I am new to programming and Powershell, I've put together the following script; it parses through all the emails in a specified folder and extract the URLs from them. The script uses a regex pattern to identify the URLs and then extracts them to a text file. The extracted text is then run through another command where I am trying to remove the http:// or https:// portion (I need help with figuring this out), these are placed into another text file, from which I go through again to remove duplicates.
The main issue I am having is that the regex doesnt appear to extract the urls correctly. What I am getting is something like an example I have created below:
URL is http://www.dropbox.com/3jksffpwe/asdj.exe
But I end up getting
dropbox.com/3jksffpwe/asdj.exe
dropbox.com
drop
dropbox
The script is
#Adjust paths to location of saved Emails
$in_files = ‘C:\temp\*.eml, *.msg’
$out_file = ‘C:\temp\Output.txt’
$Working_file = ‘C:\temp\working.txt'
$Parsed_file = ‘C:\temp\cleaned.txt'
# Removes the old output file from earlier runs.
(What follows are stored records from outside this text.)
theorem canonical_writeAll {m : List Host.Cell} (a : Nat) (bs : List Byte) (h : Canonical m) : Canonical (writeAll m a bs) := by
  induction bs generalizing m a with
  | nil => exact h
  | cons b bs ih => exact ih _ (canonical_write a b h)

theorem canonical_filter {m : List Host.Cell} (p : Host.Cell → Bool) (h : Canonical m) : Canonical (m.filter p) :=
  ⟨h.1.filter p, fun x hx => h.2 x (List.mem_filter.1 hx).1⟩

theorem canonical_writes {m : List Host.Cell} (cs : List Host.Cell) (h : Canonical m) :
    Canonical (cs.foldl (fun m c => write m c.1 c.2) m) := by
  induction cs generalizing m with
  | nil => exact h
  | cons c cs ih => exact ih (canonical_write c.1 c.2 h)

end Mem

namespace Memory

theorem wf_iff (m : List Host.Cell) : Memory.wf m = true ↔ Mem.Canonical m := Mem.rising_iff m

theorem wf_write {m : List Host.Cell} (a : Nat) (v : Byte) (h : Memory.wf m = true) : Memory.wf (Mem.write m a v) = true :=
  (wf_iff _).2 (Mem.canonical_write a v ((wf_iff _).1 h))

theorem wf_writeAll {m : List Host.Cell} (a : Nat) (bs : List Byte) (h : Memory.wf m = true) :
    Memory.wf (Mem.writeAll m a bs) = true :=
  (wf_iff _).2 (Mem.canonical_writeAll a bs ((wf_iff _).1 h))

theorem wf_filter {m : List Host.Cell} (p : Host.Cell → Bool) (h : Memory.wf m = true) : Memory.wf (m.filter p) = true :=
  (wf_iff _).2 (Mem.canonical_filter p ((wf_iff _).1 h))

theorem wf_writes {m : List Host.Cell} (cs : List Host.Cell) (h : Memory.wf m = true) :
    Memory.wf (cs.foldl (fun m c => Mem.write m c.1 c.2) m) = true :=
  (wf_iff _).2 (Mem.canonical_writes cs ((wf_iff _).1 h))

theorem wf_reset : Memory.wf State.reset.mem = true := rfl

end Memory

namespace State

theorem memorySafe_store {s : State} (a : Nat) (bs : List Byte) (h : s.memorySafe) : (s.store a bs).memorySafe :=
  Memory.wf_writeAll a bs h

theorem memorySafe_setDword {s : State} (a : Nat) (v : Dword) (h : s.memorySafe) : (s.setDword a v).memorySafe :=
  memorySafe_store a _ h

/-- Safety of memory depends on memory alone. -/
theorem memorySafe_congr {s t : State} (e : t.mem = s.mem) (h : s.memorySafe) : t.memorySafe := by
  unfold memorySafe; rw [e]; exact h

theorem byte_store_outside (s : State) (a i : Nat) (bs : List Byte) (h : i < a ∨ a + bs.length ≤ i) :
    (s.store a bs).byte i = s.byte i :=
  Mem.read_writeAll_outside s.mem a i bs h

theorem byte_store_inside (s : State) (a i : Nat) (bs : List Byte) (h : i < bs.length) : (s.store a bs).byte (a + i) = bs[i] :=
  Mem.read_writeAll_inside s.mem a i bs h

end State

/-! ## Words and bytes -/

@[simp] theorem leBytes_length (n x : Nat) : (leBytes n x).length = n := by
  induction n generalizing x with
  | zero => rfl
  | succ n ih => simp [leBytes, ih]

theorem leBytes_getD (n x i : Nat) (h : i < n) : (leBytes n x).getD i 0 = BitVec.ofNat 8 (x / 2 ^ (8 * i)) := by
  induction n generalizing x i with
  | zero => omega
  | succ n ih =>
    cases i with
    | zero => simp [leBytes]
    | succ i =>
      simp only [leBytes, List.getD_cons_succ]
      rw [ih _ _ (by omega), Nat.div_div_eq_div_mul]
      congr 2
      rw [show 8 * (i + 1) = 8 + 8 * i by omega, Nat.pow_add]

/-- Every byte after a store: the value's where it was stored, as before elsewhere. -/
theorem byte_store (s : State) (a q : Nat) (bs : List Byte) :
    (s.store a bs).byte q = if a ≤ q ∧ q < a + bs.length then bs.getD (q - a) 0 else s.byte q := by
  split
  · rename_i h
    have hi : q - a < bs.length := by omega
    have := State.byte_store_inside s a (q - a) bs hi
    rw [show a + (q - a) = q by omega] at this
    rw [this, List.getD_eq_getElem?_getD, List.getElem?_eq_getElem hi]; rfl
  · exact State.byte_store_outside s a q bs (by omega)

/-- The same of the low n bytes of a doubleword. -/
theorem byte_store_dword (s : State) (a q n : Nat) (v : Dword) :
    (s.store a (leBytes n v.toNat)).byte q = if a ≤ q ∧ q < a + n then v.extractLsb' (8 * (q - a)) 8 else s.byte q := by
  rw [byte_store, leBytes_length]
  by_cases h : a ≤ q ∧ q < a + n
  · rw [if_pos h, if_pos h, leBytes_getD _ _ _ (by omega)]
    apply BitVec.eq_of_toNat_eq
    simp [Nat.shiftRight_eq_div_pow]
  · rw [if_neg h, if_neg h]

/-! ## Poison -/

theorem dropFrom_eq {a : Nat} {l : List Nat} (h : l.contains a = false) : dropFrom a l = l := by
  unfold dropFrom
  rw [List.filter_eq_self]
  intro b hb
  simp only [bne_iff_ne, ne_eq]
  intro e
  subst e
  simp [hb] at h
if (Test-Path $Parsed_file) {
Remove-Item $Parsed_file
}
# regex to parse thru each email and extract the URLs to a text file
$regex = ‘([a-zA-Z]{3,})://([\w-]+\.)+[\w-]+(/[\w- ./?%&=]*)*?’
select-string -Path $in_files -Pattern $regex -AllMatches | % { $_.Matches } | % { $_.Value } > $out_file
#Parses thru the output of urls to strip out the http or https portion
Get-Content $Out_file | ForEach-Object {$_.SubString(7)} | Out-File $Working_file
#Parses thru again to remove exact duplicates
$set = @{}
Get-Content $Working_file | %{
if (!$set.Contains($_)) {
$set.Add($_, $null)
$_
}
} | Set-Content $Parsed_file
#Removes the files no longer required
Del $out_file, $Working_file
#Confirms if the email messages should be removed
$Response = Read-Host "Do you want to remove the old messages? (Y|N)"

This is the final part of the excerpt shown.